Data to use Start Marker

-- ==== Sys2Proof/Machine/Sched.lean ====
section
/-! DEFINITION. The command selector's choice (chapter 5): timing table (R147, R148), eligibility, priority (R150 to
R156), bank state (R144, R145). -/

namespace Sys2Proof.Machine

/-! ### Commands and spacings (R142, R147, R148) -/

def Kind.isRd : Kind → Bool
  | .rd | .rda => true
  | _ => false

def Kind.isWr : Kind → Bool
  | .wr | .wra => true
  | _ => false

def Kind.isCol (k : Kind) : Bool := k.isRd || k.isWr

def Kind.isPre : Kind → Bool
  | .pre | .presb | .preab => true
  | _ => false

def Kind.isRef : Kind → Bool
  | .refab | .refsb | .rfmab | .rfmsb => true
  | _ => false

/-- Whether a command acts on bank `b`: one bank, one bank index of a rank, or a whole rank. -/
def Cmd.covers (c : Cmd) (b : Bank) : Bool :=
  match c.kind with
  | .presb | .refsb | .rfmsb => c.bank.cs == b.cs && c.bank.ba == b.ba
  | .preab | .refab | .rfmab | .mrr | .mrw | .zqs | .zql | .sre | .srx | .pde | .pdx => c.bank.cs == b.cs
  | .des => false
  | _ => c.bank == b

/-- The two commands share a bank. -/
def Cmd.meets (a b : Cmd) : Bool :=
  match b.kind with
  | .presb | .refsb | .rfmsb =>
    (match a.kind with
      | .presb | .refsb | .rfmsb => a.bank.cs == b.bank.cs && a.bank.ba == b.bank.ba
      | .act | .rd | .rda | .wr | .wra | .pre => b.covers a.bank
      | _ => a.bank.cs == b.bank.cs)
  | .preab | .refab | .rfmab | .mrr | .mrw | .zqs | .zql | .sre | .srx | .pde | .pdx => a.bank.cs == b.bank.cs
  | .des => false
  | _ => a.covers b.bank

/-- Spacing, in tCK, that the timing table asks for between an earlier command `p` and a later `c` of one
subchannel: the largest entry that applies (R147, R148). Entries 6 to 11 and 15 to 17 and 24 hold within a package
rank, entries 20 to 23 between package ranks. -/
def spacing (t : Nat → Nat) (x2 : Bool) (p c : Cmd) : Nat :=
  let rank := p.bank.cs == c.bank.cs
  let log := rank && p.bank.cid == c.bank.cid
  let bg := p.bank.bg == c.bank.bg
  let meet := p.meets c
  let one := fun (b : Bool) (v : Nat) => if b then v else 0
  let pk := p.kind
  let ck := c.kind
  let toRead := t 1 + 8
  [ one (pk == .act && ck.isCol && meet) (t 2),
    one (pk.isPre && (ck == .act || ck.isRef) && meet) (t 3),
    one (pk == .rda && (ck == .act || ck.isRef) && meet) (t 18 + t 3),
    one (pk == .wra && (ck == .act || ck.isRef) && meet) (toRead + t 19 + t 3),
    one (pk == .act && ck.isPre && meet) (t 4),
    one (pk == .act && ck == .act && meet) (t 5),
    one (pk == .act && ck == .act && log && !bg) (t 6),
    one (pk == .act && ck == .act && log && bg) (t 7),
    one (pk == .act && ck == .act && rank && !log) (t 13),
    one (((pk.isRd && ck.isRd) || (pk.isWr && ck.isWr)) && log && !bg) (t 9),
    one (pk.isRd && ck.isRd && log && bg) (t 10),
    one (pk.isWr && ck.isWr && log && bg) (t 11),
    one (pk.isCol && ck.isCol && rank && !log) (t 12),
    one (pk.isWr && ck.isRd && rank && !bg) (toRead + t 15),
    one (pk.isWr && ck.isRd && rank && bg) (toRead + t 16),
    one (pk.isRd && ck.isWr && rank) (t 17),
    one (pk.isRd && ck.isPre && meet) (t 18),
    one (pk.isWr && ck.isPre && meet) (toRead + t 19),
    one (pk.isRd && ck.isRd && !rank) (t 20),
    one (pk.isWr && ck.isWr && !rank) (t 21),
    one (pk.isRd && ck.isWr && !rank) (t 22),
    one (pk.isWr && ck.isRd && !rank) (t 23),
    one (pk.isPre && ck.isPre && rank) (t 24),
    one (pk == .refab && rank) (if x2 then t 27 else t 26),
    one (pk == .refsb && meet) (t 28),
    one (pk == .refsb && ck == .act && rank && !meet) (t 29),
    one (pk == .rfmab && rank) (t 30),
    one (pk == .rfmsb && meet) (t 31),
    one (pk == .mrr && rank) (t 35),
    one (pk == .mrw && ck != .mrw && rank) (t 36),
    one (pk == .mrw && ck == .mrw && rank) (t 37),
    one (pk == .srx && rank) (t 38),
    one (pk == .sre && ck == .srx && rank) (t 39),
    one (pk == .pdx && rank) (t 40),
    one (pk == .pde && ck == .pdx && rank) (t 41),
    one ((ck == .pde || ck == .sre) && rank) (t 42),
    one (pk == .act && ck == .pde && rank) (t 43),
    one (pk.isRd && ck == .pde && rank) (t 44),
    one (pk.isWr && ck == .pde && rank) (t 45),
    one (pk == .zqs && ck == .zql && rank) (t 46),
    one (pk == .zql && rank) (t 47),
    one (pk == .srx && ck.isRd && rank) (t 51) ].foldl max 0

/-- At most four ACTs of a rank, and of a package rank, in the windows of entries 8 and 14. -/
def fourActs (t : Nat → Nat) (hist : List Issued) (now : Nat) (c : Cmd) : Bool :=
  let inWin := fun (w : Nat) (f : Cmd → Bool) =>
    (hist.filter fun h => h.cmd.kind == .act && decide (now < h.time + dclks w) && f h.cmd).length
  c.kind != .act ||
    (decide (inWin (t 8) (fun h => h.bank.cs == c.bank.cs && h.bank.cid == c.bank.cid) < 4)
      && decide (inWin (t 14) (fun h => h.bank.cs == c.bank.cs && h.bank.cid != c.bank.cid)
          + (if inWin (t 14) (fun h => h.bank.cs == c.bank.cs && h.bank.cid != c.bank.cid) = 0 then 0
             else inWin (t 14) (fun h => h.bank.cs == c.bank.cs && h.bank.cid == c.bank.cid)) < 4))

/-- The command satisfies R148 after the selector's history. -/
def spaced (t : Nat → Nat) (x2 : Bool) (hist : List Issued) (now : Nat) (c : Cmd) : Bool :=
  (hist.all fun h => decide (h.time + dclks (spacing t x2 h.cmd c) ≤ now)) && fourActs t hist now c

/-- Spacing satisfied on subchannel `x` of CHn in the current slot. -/
def State.spacedAt (s : State) (c : ChanId) (x : Sub) (cmd : Cmd) : Bool :=
  spaced (s.tim c) (flag (s.agent c 0x030) 2) (s.sel c x).hist (s.sel c x).dclk cmd

/-! ### Bank state (R144) -/

/-- The open row of a bank. -/
def Sel.openRow (l : Sel) (b : Bank) : Option Nat := (l.banks.find? fun e => e.1 == b).map (·.2)

/-- The banks after a command. -/
def banksAfter (banks : List (Bank × Nat)) (c : Cmd) : List (Bank × Nat) :=
  match c.kind with
  | .act => (banks.filter fun e => e.1 != c.bank) ++ [(c.bank, c.row)]
  | .pre | .presb | .preab | .rda | .wra => banks.filter fun e => !c.covers e.1
  | _ => banks

/-! ### Slots that are posted (R157, R187) -/

/-- KIND of a cadence entry in use, 0 otherwise (R183). -/
def State.cadKind (s : State) (k : Nat) : Nat :=
  let w := s.live (0x8000 + 0x20 * k)
  if flag w 0 then field w 2 1 else 0

/-- A slot of one of the kinds was posted to subchannel `x` of CHn (R187). -/
def PostedSlot.names (e : PostedSlot) (c : ChanId) (x : Sub) : Bool := e.chm.getLsbD c.val && e.sub.getLsbD x.val

/-- DCLK of CHn until tide value `T` (R180). -/
def State.dclkUntil (s : State) (c : ChanId) (tT : Nat) : Nat :=
  (tT - s.tide) * (s.chan c).phy.mul / 64

/-- The refresh windows and pauses posted to a subchannel and not yet reached; RTR_CTL.EN 0 and the strobe leave out the pauses
(R196, R365). -/
def State.nextSlots (s : State) (c : ChanId) (x : Sub) : List PostedSlot :=
  let pauses := flag (s.agent c 0x010) 0 && !s.pers.strobe
  s.cad.posted.filter fun e =>
    (e.kind == 1 || (e.kind == 2 && pauses)) && e.names c x && (s.chan c).tideValid && decide (s.tide < e.at_)

/-- What must still follow a command before its bank can be closed, in DCLK (R157): an ACT counts its column command
and the ensuing tRTP or tWR. -/
def closeTime (t : Nat → Nat) (x2 write : Bool) (c : Cmd) : Nat :=
  let tail := fun (w : Bool) => dclks (if w then t 1 + 8 + t 19 else t 18)
  match c.kind with
  | .act => max (dclks (t 4)) (dclks (t 2) + tail write)
  | .rd | .rda => tail false
  | .wr | .wra => tail true
  | .pre | .presb | .preab => dclks (t 24)
  | .refab => dclks (t (if x2 then 27 else 26))
  | .refsb => dclks (t 28)
  | .rfmab => dclks (t 30)
  | .rfmsb => dclks (t 31)
  | .mrr => dclks (t 35)
  | .mrw => dclks (t 36)
  | .zqs => dclks (t 46)
  | .zql => dclks (t 47)
  | _ => 0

Data to use End Marker

■ What to produce: The required answer is each line of the data in which the word "that" appears.

■ Reply:
/-- Spacing, in tCK, that the timing table asks for between an earlier command `p` and a later `c` of one
subchannel: the largest entry that applies (R147, R148). Entries 6 to 11 and 15 to 17 and 24 hold within a package
/-! ### Slots that are posted (R157, R187) -/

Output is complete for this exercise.